Let $R$ be a Dedekind ring, which means
- integral domain,
- integrally closed,
- Noetherian, which means that given any chain of ideals in $R$: $$I_1\subseteq\cdots \subseteq I_{k-1}\subseteq I_{k}\subseteq I_{k+1}\subseteq\cdots$$ there exists an $n$ such that: $$I_{n}=I_{n+1}=\cdots\,.$$
- and for which every prime ideal $\mathfrak{p} \neq 0$ is maximal.
Let $I\subset R$ be a prime/maximal ideal. In a proof suddenly the assertion is made that $I$ is finitely generated, e. g. $$I = \{r_1 e_1 + \cdots + r_n e_n : r_1,\ldots, r_n \in R \}\, .$$
Is that because otherwise we could construct an ever increasing chain of ideals $$I_1 \subsetneq I_2 \subsetneq I_3 \subsetneq \cdots $$ with $I_k = (e_1, \ldots, e_k)$, which would be a contradiction to $R$ being Noetherian?
Indeed, an alternative definition of Noetherian ring is a ring where every ideal is finitely generated.
As you noticed, a ring $R$ admits an infinitely generated ideal if and only if there is an infinite ascending chain of ideals.
Indeed, suppose there is an ideal of $R$ which can only be generated by an infinite set $\{e_i\}_{i \in I}$ and extract a sequence $(e_n)_{n \in \Bbb{N}}$ from this set.
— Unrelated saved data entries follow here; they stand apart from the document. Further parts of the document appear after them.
-- ==== Sys2Proof/Safety.lean ====
section
/-! DEFINITION. What a run and a clean run are, the invariant every step keeps, and the frame
predicates that statements about instructions are written in. -/

namespace Sys2Proof.Machine

/-! ### Runs (R107, R108) -/

/-- The run has ended (R108). -/
abbrev State.ended (s : State) : Prop := s.term ≠ .running

/-- `k` steps take `s` to `t`, each answering a next state (R107). -/
def Runs (k : Nat) (s t : State) : Prop := Sys2Proof.core.run k s = .next t

/-- A clean run: it ends in HaltedClean, so no error and no refusal occurred (R103, R107, R172). -/
def EndsClean (s : State) : Prop := ∃ k t, Runs k s t ∧ t.term = .haltedClean

/-! ### The invariant -/

/-- The error cause and the diagnostic events agree with the termination state: HaltedError has
exactly one event, of the recorded cause, and every other state has none (R27, R165, R167). -/
abbrev State.outputsAgree (s : State) : Prop :=
  (s.cause = .none ↔ s.term ≠ .haltedError) ∧
    s.diags.map Diag.cause = (if s.term = .haltedError then [s.cause] else [])

/-- What every step keeps: the memory's canonical form, and agreement of the outputs. -/
abbrev State.Inv (s : State) : Prop := s.mem.wf = true ∧ s.outputsAgree

/-- A word is a multiple of 4. -/
abbrev Aligned4 (a : Word) : Prop := a.toNat % 4 = 0

/-- The PC, and the pending target if there is one, are multiples of 4 (R25, R145). -/
abbrev State.flowAligned (s : State) : Prop :=
  Aligned4 s.pc ∧ (s.pendValid = true → Aligned4 s.pendTarget)

/-! ### Frames. Each says what `t` keeps of `s`; memory is read byte by byte. -/

/-- Every register but `rd` is kept. -/
def KeepsRegsBut (rd : Reg) (s t : State) : Prop := ∀ r, r ≠ rd → t.reg r = s.reg r

/-- Every register is kept. -/
def KeepsRegs (s t : State) : Prop := ∀ r, t.reg r = s.reg r

/-- Every byte of memory is kept. -/
def KeepsMem (s t : State) : Prop := ∀ a, t.byteAt a = s.byteAt a

/-- Every byte of memory outside the `n` bytes from `ea` on is kept (addresses mod 2^32). -/
def KeepsMemOutside (ea : Word) (n : Nat) (s t : State) : Prop :=
  ∀ a, (∀ k, k < n → a ≠ ea + BitVec.ofNat 32 k) → t.byteAt a = s.byteAt a

/-- The PC and the pending redirect are kept. -/
def KeepsFlow (s t : State) : Prop :=
  t.pc = s.pc ∧ t.pendValid = s.pendValid ∧ t.pendTarget = s.pendTarget

/-- The termination state, the cause and the diagnostic events are kept. -/
def KeepsRun (s t : State) : Prop := t.term = s.term ∧ t.cause = s.cause ∧ t.diags = s.diags

/-- Nothing but register `rd` changes. -/
def OnlyReg (rd : Reg) (s t : State) : Prop :=
  KeepsRegsBut rd s t ∧ KeepsMem s t ∧ KeepsFlow s t ∧ KeepsRun s t ∧ t.admission = s.admission

/-- Nothing but register `rd` and the record of an error changes. -/
def OnlyRegAndError (rd : Reg) (s t : State) : Prop :=
  KeepsRegsBut rd s t ∧ KeepsMem s t ∧ KeepsFlow s t ∧ t.admission = s.admission

/-- `t` records the error `d`, raised over the outputs of `s` (R165). -/
def Raised (d : Diag) (s t : State) : Prop :=
  t.term = .haltedError ∧ t.cause = d.cause ∧ t.diags = s.diags ++ [d]

/-- Nothing but the record of the error `d` changes. -/
def OnlyError (d : Diag) (s t : State) : Prop :=
  Raised d s t ∧ KeepsRegs s t ∧ KeepsMem s t ∧ KeepsFlow s t ∧ t.admission = s.admission

/-- Nothing but the `n` bytes of memory from `ea` on changes. -/
def OnlyBytes (ea : Word) (n : Nat) (s t : State) : Prop :=
  KeepsMemOutside ea n s t ∧ KeepsRegs s t ∧ KeepsFlow s t ∧ KeepsRun s t ∧
    t.admission = s.admission

/-- A redirect to `target` becomes pending, and the PC and everything but the registers is kept. -/
def Redirects (target : Word) (s t : State) : Prop :=
  t.pendValid = true ∧ t.pendTarget = target ∧ t.pc = s.pc ∧ KeepsMem s t ∧ KeepsRun s t ∧
    t.admission = s.admission

/-- The word at the PC, assembled from its four bytes, most significant first (R41, R101). -/
def State.wordAtPc (s : State) : Word :=
  wordOfBytes (s.byteAt s.pc) (s.byteAt (s.pc + 1)) (s.byteAt (s.pc + 2)) (s.byteAt (s.pc + 3))

/-- A step from `s` gets past its fetch: Running, the PC a multiple of 4, the access admitted. -/
abbrev State.fetchable (s : State) : Prop :=
  s.term = .running ∧ Aligned4 s.pc ∧ s.admission.admits s.pc .word = true

end Sys2Proof.Machine
end

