-- ==== Sys2Proof/Laws/State.lean ====
section
/-! SUPPORT. One lemma per field per state update, each true by rfl, so that later proofs unfold no
record update; and what a register reads after each update. -/

namespace Sys2Proof.Machine

/-! ### setReg -/

@[simp] theorem setReg_regs (s : State) (r : Reg) (v : Word) : (s.setReg r v).regs = s.regs.set r v := rfl
@[simp] theorem setReg_pc (s : State) (r : Reg) (v : Word) : (s.setReg r v).pc = s.pc := rfl
@[simp] theorem setReg_pendValid (s : State) (r : Reg) (v : Word) : (s.setReg r v).pendValid = s.pendValid := rfl
@[simp] theorem setReg_pendTarget (s : State) (r : Reg) (v : Word) : (s.setReg r v).pendTarget = s.pendTarget := rfl
@[simp] theorem setReg_term (s : State) (r : Reg) (v : Word) : (s.setReg r v).term = s.term := rfl
@[simp] theorem setReg_cause (s : State) (r : Reg) (v : Word) : (s.setReg r v).cause = s.cause := rfl
@[simp] theorem setReg_mem (s : State) (r : Reg) (v : Word) : (s.setReg r v).mem = s.mem := rfl
@[simp] theorem setReg_diags (s : State) (r : Reg) (v : Word) : (s.setReg r v).diags = s.diags := rfl
@[simp] theorem setReg_admission (s : State) (r : Reg) (v : Word) : (s.setReg r v).admission = s.admission := rfl

/-! ### advance -/

@[simp] theorem advance_regs (s : State) : (advance s).regs = s.regs.set 0 0 := rfl
@[simp] theorem advance_pc (s : State) : (advance s).pc = s.pc + 4 := rfl
@[simp] theorem advance_pendValid (s : State) : (advance s).pendValid = s.pendValid := rfl
@[simp] theorem advance_pendTarget (s : State) : (advance s).pendTarget = s.pendTarget := rfl
@[simp] theorem advance_term (s : State) : (advance s).term = s.term := rfl
@[simp] theorem advance_cause (s : State) : (advance s).cause = s.cause := rfl
@[simp] theorem advance_mem (s : State) : (advance s).mem = s.mem := rfl
@[simp] theorem advance_diags (s : State) : (advance s).diags = s.diags := rfl
@[simp] theorem advance_admission (s : State) : (advance s).admission = s.admission := rfl

/-! ### raise -/

@[simp] theorem raise_regs (d : Diag) (s : State) : (raise d s).regs = s.regs := rfl
@[simp] theorem raise_pc (d : Diag) (s : State) : (raise d s).pc = s.pc := rfl
@[simp] theorem raise_pendValid (d : Diag) (s : State) : (raise d s).pendValid = s.pendValid := rfl
@[simp] theorem raise_pendTarget (d : Diag) (s : State) : (raise d s).pendTarget = s.pendTarget := rfl
@[simp] theorem raise_term (d : Diag) (s : State) : (raise d s).term = .haltedError := rfl
@[simp] theorem raise_cause (d : Diag) (s : State) : (raise d s).cause = d.cause := rfl
@[simp] theorem raise_mem (d : Diag) (s : State) : (raise d s).mem = s.mem := rfl
@[simp] theorem raise_diags (d : Diag) (s : State) : (raise d s).diags = s.diags ++ [d] := rfl
@[simp] theorem raise_admission (d : Diag) (s : State) : (raise d s).admission = s.admission := rfl

/-! ### haltClean -/

@[simp] theorem haltClean_regs (s : State) : (haltClean s).regs = s.regs := rfl
@[simp] theorem haltClean_pc (s : State) : (haltClean s).pc = s.pc := rfl
@[simp] theorem haltClean_pendValid (s : State) : (haltClean s).pendValid = s.pendValid := rfl
@[simp] theorem haltClean_pendTarget (s : State) : (haltClean s).pendTarget = s.pendTarget := rfl
@[simp] theorem haltClean_term (s : State) : (haltClean s).term = .haltedClean := rfl
@[simp] theorem haltClean_cause (s : State) : (haltClean s).cause = s.cause := rfl
@[simp] theorem haltClean_mem (s : State) : (haltClean s).mem = s.mem := rfl
@[simp] theorem haltClean_diags (s : State) : (haltClean s).diags = s.diags := rfl
@[simp] theorem haltClean_admission (s : State) : (haltClean s).admission = s.admission := rfl

/-! ### request -/

@[simp] theorem request_none (s : State) : request none s = s := rfl

@[simp] theorem request_some_regs (t : Word) (s : State) : (request (some t) s).regs = s.regs := rfl
@[simp] theorem request_some_pc (t : Word) (s : State) : (request (some t) s).pc = s.pc := rfl
@[simp] theorem request_some_pendValid (t : Word) (s : State) : (request (some t) s).pendValid = true := rfl
@[simp] theorem request_some_pendTarget (t : Word) (s : State) : (request (some t) s).pendTarget = t := rfl
@[simp] theorem request_some_term (t : Word) (s : State) : (request (some t) s).term = s.term := rfl
@[simp] theorem request_some_cause (t : Word) (s : State) : (request (some t) s).cause = s.cause := rfl
@[simp] theorem request_some_mem (t : Word) (s : State) : (request (some t) s).mem = s.mem := rfl
@[simp] theorem request_some_diags (t : Word) (s : State) : (request (some t) s).diags = s.diags := rfl
@[simp] theorem request_some_admission (t : Word) (s : State) : (request (some t) s).admission = s.admission := rfl

/-! ### launch and withFetchWord -/

@[simp] theorem launch_regs (c : Admission) (m : Memory) (l : List Byte) :
    (State.launch c m l).regs = State.reset.regs := rfl
@[simp] theorem launch_pc (c : Admission) (m : Memory) (l : List Byte) :
    (State.launch c m l).pc = State.reset.pc := rfl
@[simp] theorem launch_pendValid (c : Admission) (m : Memory) (l : List Byte) :
    (State.launch c m l).pendValid = State.reset.pendValid := rfl
@[simp] theorem launch_pendTarget (c : Admission) (m : Memory) (l : List Byte) :
    (State.launch c m l).pendTarget = State.reset.pendTarget := rfl
@[simp] theorem launch_term (c : Admission) (m : Memory) (l : List Byte) :
    (State.launch c m l).term = State.reset.term := rfl
@[simp] theorem launch_cause (c : Admission) (m : Memory) (l : List Byte) :
    (State.launch c m l).cause = State.reset.cause := rfl
@[simp] theorem launch_diags (c : Admission) (m : Memory) (l : List Byte) :
    (State.launch c m l).diags = State.reset.diags := rfl
@[simp] theorem launch_mem (c : Admission) (m : Memory) (l : List Byte) :
    (State.launch c m l).mem = m.load 0 l := rfl
@[simp] theorem launch_admission (c : Admission) (m : Memory) (l : List Byte) :
    (State.launch c m l).admission = c := rfl
@[simp] theorem withFetchWord_regs (s : State) (n w : Nat) :
    (s.withFetchWord n w).regs = s.regs := rfl
@[simp] theorem withFetchWord_pc (s : State) (n w : Nat) :
    (s.withFetchWord n w).pc = s.pc := rfl
@[simp] theorem withFetchWord_pendValid (s : State) (n w : Nat) :
    (s.withFetchWord n w).pendValid = s.pendValid := rfl
@[simp] theorem withFetchWord_pendTarget (s : State) (n w : Nat) :
    (s.withFetchWord n w).pendTarget = s.pendTarget := rfl
@[simp] theorem withFetchWord_term (s : State) (n w : Nat) :
    (s.withFetchWord n w).term = s.term := rfl
@[simp] theorem withFetchWord_cause (s : State) (n w : Nat) :
    (s.withFetchWord n w).cause = s.cause := rfl
@[simp] theorem withFetchWord_diags (s : State) (n w : Nat) :
    (s.withFetchWord n w).diags = s.diags := rfl
@[simp] theorem withFetchWord_admission (s : State) (n w : Nat) :
    (s.withFetchWord n w).admission = s.admission := rfl
@[simp] theorem withFetchWord_mem (s : State) (n w : Nat) :
    (s.withFetchWord n w).mem = s.mem.write s.pc .word (BitVec.ofNat 32 (w % 2 ^ n)) := rfl

/-! ### What a register reads -/

@[simp] theorem reg_setReg (s : State) (r q : Reg) (v : Word) :
    (s.setReg r v).reg q = if q = r then v else s.reg q := by
  simp [State.reg, State.setReg, Vector.getElem_set, Fin.ext_iff, eq_comm]

theorem reg_setReg_same (s : State) (r : Reg) (v : Word) : (s.setReg r v).reg r = v := by simp

@[simp] theorem reg_advance (s : State) (q : Reg) :
    (advance s).reg q = if q = 0 then 0 else s.reg q :=
  reg_setReg s 0 q 0

@[simp] theorem reg_raise (d : Diag) (s : State) (q : Reg) : (raise d s).reg q = s.reg q := rfl

@[simp] theorem reg_haltClean (s : State) (q : Reg) : (haltClean s).reg q = s.reg q := rfl

@[simp] theorem reg_request (req : Option Word) (s : State) (q : Reg) :
    (request req s).reg q = s.reg q := by
  cases req <;> rfl

/-- Two register files that read alike are equal. -/
theorem regs_ext {s t : State} (h : ∀ r, s.reg r = t.reg r) : s.regs = t.regs :=
  Vector.ext fun i hi => h ⟨i, hi⟩

/-- Writing x[0] twice is writing it once: phase 2 forgets what x[0] held (R22). -/
@[simp] theorem advance_setReg_zero (s : State) (v : Word) : advance (s.setReg 0 v) = advance s := by
  simp [advance, State.setReg]

/-! ### What memory reads -/

@[simp] theorem byteAt_setReg (s : State) (r : Reg) (v a : Word) :
    (s.setReg r v).byteAt a = s.byteAt a := rfl

@[simp] theorem byteAt_advance (s : State) (a : Word) : (advance s).byteAt a = s.byteAt a := rfl

@[simp] theorem byteAt_raise (d : Diag) (s : State) (a : Word) :
    (raise d s).byteAt a = s.byteAt a := rfl

@[simp] theorem byteAt_haltClean (s : State) (a : Word) : (haltClean s).byteAt a = s.byteAt a := rfl

@[simp] theorem byteAt_request (req : Option Word) (s : State) (a : Word) :
    (request req s).byteAt a = s.byteAt a := by
  cases req <;> rfl

end Sys2Proof.Machine
end

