theorem decode_bne (rs rt : Reg) (imm : Imm16) :
    decode (wordI 0x05#6 rs rt imm) = .ok (.bne rs rt imm) := by
  simp [decode_wordI, decodeOp]

theorem decode_blez (rs rt : Reg) (imm : Imm16) :
    decode (wordI 0x06#6 rs rt imm) = .ok (.blez rs imm) := by
  simp [decode_wordI, decodeOp]

theorem decode_bgtz (rs rt : Reg) (imm : Imm16) :
    decode (wordI 0x07#6 rs rt imm) = .ok (.bgtz rs imm) := by
  simp [decode_wordI, decodeOp]

end Sys2Proof
end

section
/-! What a control transfer does with no redirect pending: the frame of a request, the branch target
as a number, and a branch taken and not taken; then jr and the branches settled from them
(44_control.md rules R141 and R144 to R150). -/

namespace Sys2Proof.Machine

/-! ### The operation each instruction performs (R146 to R150) -/

theorem exec_jr (rs : Reg) (s : State) :
    exec (.jr rs) s = controlTransfer (some (s.reg rs)) s := rfl

theorem exec_beq (rs rt : Reg) (imm : Imm16) (s : State) :
    exec (.beq rs rt imm) s = branchIf (s.reg rs == s.reg rt) imm s := rfl

theorem exec_bne (rs rt : Reg) (imm : Imm16) (s : State) :
    exec (.bne rs rt imm) s = branchIf (s.reg rs != s.reg rt) imm s := rfl

theorem exec_blez (rs : Reg) (imm : Imm16) (s : State) :
    exec (.blez rs imm) s = branchIf (decide ((s.reg rs).toInt ≤ 0)) imm s := rfl

theorem exec_bgtz (rs : Reg) (imm : Imm16) (s : State) :
    exec (.bgtz rs imm) s = branchIf (decide (0 < (s.reg rs).toInt)) imm s := rfl

/-! ### Requests -/

/-- A request makes its target pending and keeps the PC, memory and the outputs (R142). -/
theorem redirects_request (target : Word) (s : State) :
    Redirects target s (request (some target) s) :=
  ⟨rfl, rfl, rfl, fun _ => rfl, ⟨rfl, rfl, rfl⟩, rfl⟩

theorem keepsRegs_request (req : Option Word) (s : State) : KeepsRegs s (request req s) :=
  fun r => reg_request req s r

/-- With no redirect pending, a control transfer is its request and nothing else (R143). -/
theorem controlTransfer_idle {s : State} (hidle : s.pendValid = false) (req : Option Word) :
    controlTransfer req s = .next (request req s) := by
  rcases controlTransfer_cases req s with ⟨hpending, -⟩ | ⟨-, hnext⟩
  · exact absurd (hidle.symm.trans hpending) (by decide)
  · exact hnext

/-- A control transfer to `target` makes it pending and changes nothing else. -/
theorem controlTransfer_some_redirects {s : State} (hidle : s.pendValid = false) (target : Word) :
    ∃ t, controlTransfer (some target) s = .next t ∧ Redirects target s t ∧ KeepsRegs s t :=
  ⟨_, controlTransfer_idle hidle _, redirects_request target s, keepsRegs_request _ s⟩

/-! ### Branches -/

/-- The branch target is pc_inc plus four times the signed immediate, mod 2^32 (R144). -/
theorem branchTarget_eq_ofInt (pcInc : Word) (imm : Imm16) :
    branchTarget pcInc imm = BitVec.ofInt 32 (pcInc.toNat + 4 * imm.toInt) := by
  rw [← toInt_bdisp, BitVec.ofInt_add, BitVec.ofInt_toInt, BitVec.ofInt_natCast,
    BitVec.ofNat_toNat, BitVec.setWidth_eq, branchTarget]

/-- A branch taken makes its target pending and changes nothing else (R144). -/
theorem branchIf_taken {s : State} {taken : Bool} (hidle : s.pendValid = false)
    (htaken : taken = true) (imm : Imm16) :
    ∃ t, branchIf taken imm s = .next t ∧
      Redirects (BitVec.ofInt 32 (s.pc.toNat + 4 * imm.toInt)) s t ∧ KeepsRegs s t := by
  rw [branchIf, if_pos htaken, branchTarget_eq_ofInt]
  exact controlTransfer_some_redirects hidle _

/-- A branch not taken changes nothing at all (R141). -/
theorem branchIf_notTaken {s : State} {taken : Bool} (hidle : s.pendValid = false)
    (hnot : taken = false) (imm : Imm16) : branchIf taken imm s = .next s := by
  rw [branchIf, hnot]
  exact controlTransfer_idle hidle none

/-! ### The statements -/

/-- Settles O21: jr is a control transfer to the register's value. -/
theorem jrRequestsTheRegisterTarget : Obligations.JrRequestsTheRegisterTarget := by
  intro rs rt rd sh s
  refine ⟨decode_jr rs rt rd sh, fun hidle => ?_⟩
  rw [exec_jr]
  exact controlTransfer_some_redirects hidle (s.reg rs)

/-- Settles O22: both are a branch, on the test `==` for beq and `!=` for bne. -/
theorem beqAndBneRequestTheirTarget : Obligations.BeqAndBneRequestTheirTarget := by
  rintro rs rt imm s target rfl
  refine ⟨⟨decode_beq rs rt imm, fun hidle => ?beq⟩, ⟨decode_bne rs rt imm, fun hidle => ?bne⟩⟩
  case beq =>
    rw [exec_beq]
    exact ⟨fun heq => branchIf_taken hidle (beq_iff_eq.mpr heq) imm,
      fun hne => branchIf_notTaken hidle (beq_eq_false_iff_ne.mpr hne) imm⟩
  case bne =>
    rw [exec_bne]
    exact ⟨fun hne => branchIf_taken hidle (bne_iff_ne.mpr hne) imm,
      fun heq => branchIf_notTaken hidle (bne_eq_false_iff_eq.mpr heq) imm⟩

/-- Settles O23: both are a branch on a signed comparison with 0, each taken exactly where the other
is not. -/
theorem blezAndBgtzRequestTheirTarget : Obligations.BlezAndBgtzRequestTheirTarget := by
  rintro rs rt imm s target rfl
  refine ⟨⟨decode_blez rs rt imm, fun hidle => ?blez⟩, ⟨decode_bgtz rs rt imm, fun hidle => ?bgtz⟩⟩
  case blez =>
    rw [exec_blez]
    exact ⟨fun hle => branchIf_taken hidle (decide_eq_true hle) imm,
      fun hlt => branchIf_notTaken hidle (decide_eq_false (not_le.mpr hlt)) imm⟩
  case bgtz =>
    rw [exec_bgtz]
    exact ⟨fun hlt => branchIf_taken hidle (decide_eq_true hlt) imm,
      fun hle => branchIf_notTaken hidle (decide_eq_false (not_lt.mpr hle)) imm⟩

end Sys2Proof.Machine
end

section
/-! What phase 2 leaves of a state, and the step of an illegal word settled from it: the raise is
the only effect after phase 2 (40_cycle.md rule R102, 60_exceptions.md rules R161 and R165). -/

namespace Sys2Proof.Machine

/-- Phase 2 zeroes x[0], whatever it held (R22, R102). -/
theorem reg_zero_advance (s : State) : (advance s).reg 0 = 0 := by
  rw [reg_advance, if_pos rfl]

/-- Phase 2 writes no register but x[0] (R102). -/
theorem keepsRegsBut_zero_advance (s : State) : KeepsRegsBut 0 s (advance s) := fun q hq => by
  rw [reg_advance, if_neg hq]

/-- Settles O33: the step raises on the state phase 2 leaves (`step_illegal`), and a raise changes
only the record of the error (`onlyError_raise`). What remains is what phase 2 did to the registers
and the PC; memory, the outputs and the pending redirect are by definition those of `s`. -/
theorem anIllegalWordEndsTheRun : Obligations.AnIllegalWordEndsTheRun := by
  intro s r hf hd
  obtain ⟨hraised, hregs, hmem, ⟨hpc, hvalid, htarget⟩, hadm⟩ :=
    onlyError_raise (.illegalInstruction s.wordAtPc) (advance s)
  have hzero := (hregs 0).trans (reg_zero_advance s)
  have hkept : KeepsRegsBut 0 s _ := fun q hq =>
    (hregs q).trans (keepsRegsBut_zero_advance s q hq)
  exact ⟨_, step_illegal hf hd, hraised, hpc, hzero, hkept, hmem, hvalid, htarget, hadm⟩

end Sys2Proof.Machine
end

section
/-! How the words no earlier section decodes decode, and the round trip through the encoder
(30_encoding.md rules R61, R62, R64 and R65). -/

namespace Sys2Proof

theorem decode_sub (rd rs rt : Reg) (sh : BitVec 5) :
    decode (wordR rs rt rd sh 0x22#6) = .ok (.sub rd rs rt) := by
  simp [decode_wordR, decodeRType]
Then you have the chain $$ (e_1) \subsetneq (e_1,e_2) \subsetneq (e_1,e_2,e_3) \subsetneq \dotsb $$ On the other hand, if you have an infinite ascending chain $$ I_1 \subsetneq I_2 \subsetneq I_3 \subsetneq \dotsb $$ you can find a sequence of elements $\{e_k\}_{k \in \Bbb{N}}$ such that $e_1 \in I_1$ and $e_k \in I_k \setminus I_{k-1}$ for $k > 1$. Then you can check that the ideal $J = ( e_1,e_2,\dotsc )$ cannot be generated by a finite subset of $\{e_k\}_{k \in \Bbb{N}}$.